I assure the lot of you that there is no hole. Again it perfectly obvious.
I am going to proceed to explain it but only in mechanical terms:~
Here we see an instrument and it does not matter what it is and whether there is adverse press comment preceding the opening or otherwise as the stage is set at the previoous close.
Towards the previous close the price lifts in very narrow spreads, but the volume is very thin indeed.
It is obvious that the price is being lilfted with great effort and in a very gradual and calculated manner, that is despite the market conditions, with great difficulty.
This is because the underlying volume towards the close (in mechanical terms) gives the clue that there is no real underlying demand for it, if at all.
This is a cue to a tremendous fall in the offing.
Sure enough, as day follows night, at the open the price is gapped down sharply and begins to fall.
This type of price decline occurs very quickly and continues very rapidly because while it is under way, no floor can be percieved. The gains on this type of operation can be substantial and can happen very quickly, but handling this type of situation requires the correct snap close and the timing is crucial.
I am not willing to expand on this and only restrict my comments to a purely mechanical synopsis. This is because the great majority already have great difficulties in coping witth all of this, even at a very basic mechanical level.
Above the mechanical level there is a cognitive level.
Above the cognitive there is an intuitive level.
Above the intuitive there is a futurological level.
There is no point in attempting to illuminate or explain the reasons according to these three much higher levels of attainment, but they do confirm what the mechanical level exposes.
To any of you who do not understand this, you ought not to be attempting to trade at all.
You ought to better spend your time studying and in deep self reflection until at least you are able to attain a more or less acceptable degree of proficiciency in what is rock bottom basic mechanical.
The same applies to my previous post on this thread with regards to Mr Charts' post and thumbnails, a commentary which I can see has prompted all sorts of comments from individuals who ought not to be expressing opinions without foundation but instead should put their time to better use in devoting serious effort to concentrated study, observation, and proper self development.

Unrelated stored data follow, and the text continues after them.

-- ==== Sys2Proof/Certificates/Slice0/Obligations.lean ====
section
/-! DEFINITION. The statements for the provers: each `Obligations.<Name>` says what its name says, in the words of
Sys2Proof/Safety.lean. `s.Normal t r` reads: team `t` has the turn and the word, whose operands and modes are those of `r`,
passes every check of R98 and falls through; `s.after t r s1`: the state `s1` of the instruction's own effect, with the path
at the next word and what every instruction counts. -/

namespace Sys2Proof.Claims
open Sys2Proof.Machine

/-! ## Encoding -/

/-- The 96 steps that no word names. -/
def isEvent : Instr → Bool
  | .notify | .queueCreate | .queueDestroy | .queueResume | .registerWrite | .remoteWrite | .remoteRead
    | .remoteAtomicAdd | .packetPoll | .packetAccept | .launch | .waitall | .waitany | .waitEvaluation | .signal | .mbox
    | .gputPacket | .cancel | .copy | .qfence | .graphopSetPriority | .graphopAppendTask | .graphopRemoveTask
    | .graphopDefinePool | .graphopBindEgress | .graphopBindServiceRing | .graphopBindTraceRing | .eventreq
    | .eventreqConditionHolds | .qprog | .packetCompletion | .queueProcessorLost | .replyServed | .replyRefused
    | .invalidatePage | .invalidateFunction | .invalidationComplete | .debugHalt | .debugHaltTaken | .debugResume
    | .debugStepPath | .debugHoldPath | .debugReleasePath | .debugRead | .debugWrite | .attestationRequest
    | .attestationReport | .functionEnable | .functionReset | .functionDisable | .functionResetComplete | .doorbell
    | .serviceRingCheck | .tileDeal | .dealtTileArrival | .taskendReport | .gradedWriteComplete | .ggetLanding
    | .transferComplete | .copyPieceTake | .shuttleProgramStart | .shuttleFaultTrap | .loadReturn | .storePerformed
    | .setChange | .setChangeComplete | .pathQuantumExpiry | .joinTimeout | .sleepExpiry | .waitvPoll | .timerTrap
    | .watchpointTrap | .stepTrap | .sliceExpiry | .idleDeparture | .preemptionComplete | .contextRestore | .teamEnd
    | .roundClose | .batchWindowExpiry | .egressDeparture | .stallSample | .idleEntry | .idleExit | .powerLoss
    | .powerWindow | .overTemperature | .thermalShutdown | .telemetryRefresh | .powerGood | .uncorrectableDataError
    | .wmOperationComplete | .lastSourceByteRead | .peerGradedWrite | .correctedEccError | .dieTemperatureFalls => true
  | _ => false

/-- Words written out bit by bit from the encoding tables of the spec, opcode, D, A and B, with what they stand for. -/
def sampleWords : List (Word × Instr) :=
  [ (0b00100000_00000100_00000100_00000011, .add 4 4 3),
    (0b01100011_00000110_00000010_00000011, .fma 6 2 3),
    (0b01010110_11000010_00000101_00000000, .redadd 0xC2 5),
    (0b01010101_11000011_11100010_00000001, .ballot 0xC3 0xE2 1),
    (0b00111001_00000010_00000000_00000001, .shli 2 1),
    (0b01000001_11000001_00001000_00011000, .lit 0xC1 0x0818),
    (0b11111001_00001000_00000010_00000011, .dot4 8 2 3),
    (0b00010011_00000000_00000000_01000010, .trap 0x42),
    (0b00010101_00000000_00000000_00000000, .rtt),
    (0b11101111_00000000_11000101_00000000, .tmrset 0xC5) ]

/-- The opcodes whose low byte is reserved. -/
def lowReserved : List Nat :=
  [0x00, 0x06, 0x09, 0x0A, 0x0E, 0x11, 0x12, 0x15, 0x1B, 0x1E, 0x27, 0x28, 0x34, 0x3C, 0x3D, 0x3E, 0x40, 0x4C, 0x53, 0x54, 0x56,
   0x57, 0x58, 0x59, 0x5A, 0x5B, 0x5D, 0x66, 0x67, 0x68, 0x69, 0x6A, 0x6B, 0x6D, 0x6E, 0x6F, 0x72, 0x73, 0x7E, 0xA0, 0xA1, 0xA2,
   0xA3, 0xA4, 0xA5, 0xA7, 0xA8, 0xA9, 0xAB, 0xAC, 0xAD, 0xB4, 0xB9, 0xBA, 0xBD, 0xBE, 0xBF, 0xC1, 0xC2, 0xCA, 0xCE, 0xCF, 0xD0,
   0xD1, 0xD2, 0xD3, 0xD4, 0xD5, 0xD6, 0xD8, 0xDA, 0xDB, 0xDF, 0xE1, 0xE5, 0xE6, 0xE7, 0xE8, 0xEB, 0xEC, 0xED, 0xEE, 0xEF, 0xF1,
   0xF2, 0xF3, 0xF4, 0xF5, 0xF6, 0xF7, 0xF8, 0xFE]

end Sys2Proof.Claims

There are exceptions, but sadly, very few indeed.
All of that type of tedium is very boring and one gets tired of putting up with persistent nonsense.
I have devoted the better part of one year in an attempt to help members progress. It expires in 5 days.
I am not waiting another 5 days. This is likely to be my last post, as in contrast to all the nonsense on this website, I have much better things to do.
So now it is "down periscope", enjoy your rowing boats and you may bob about in them as much as you like from now on.
Ta Ta.
Mr. Charts said:In fact, timcannell, the very two first posts I made on this thread are, even without volume, examples of a counter-trend movement leading to a continuation of the original trend.
The first image shows my entry and the second the exit.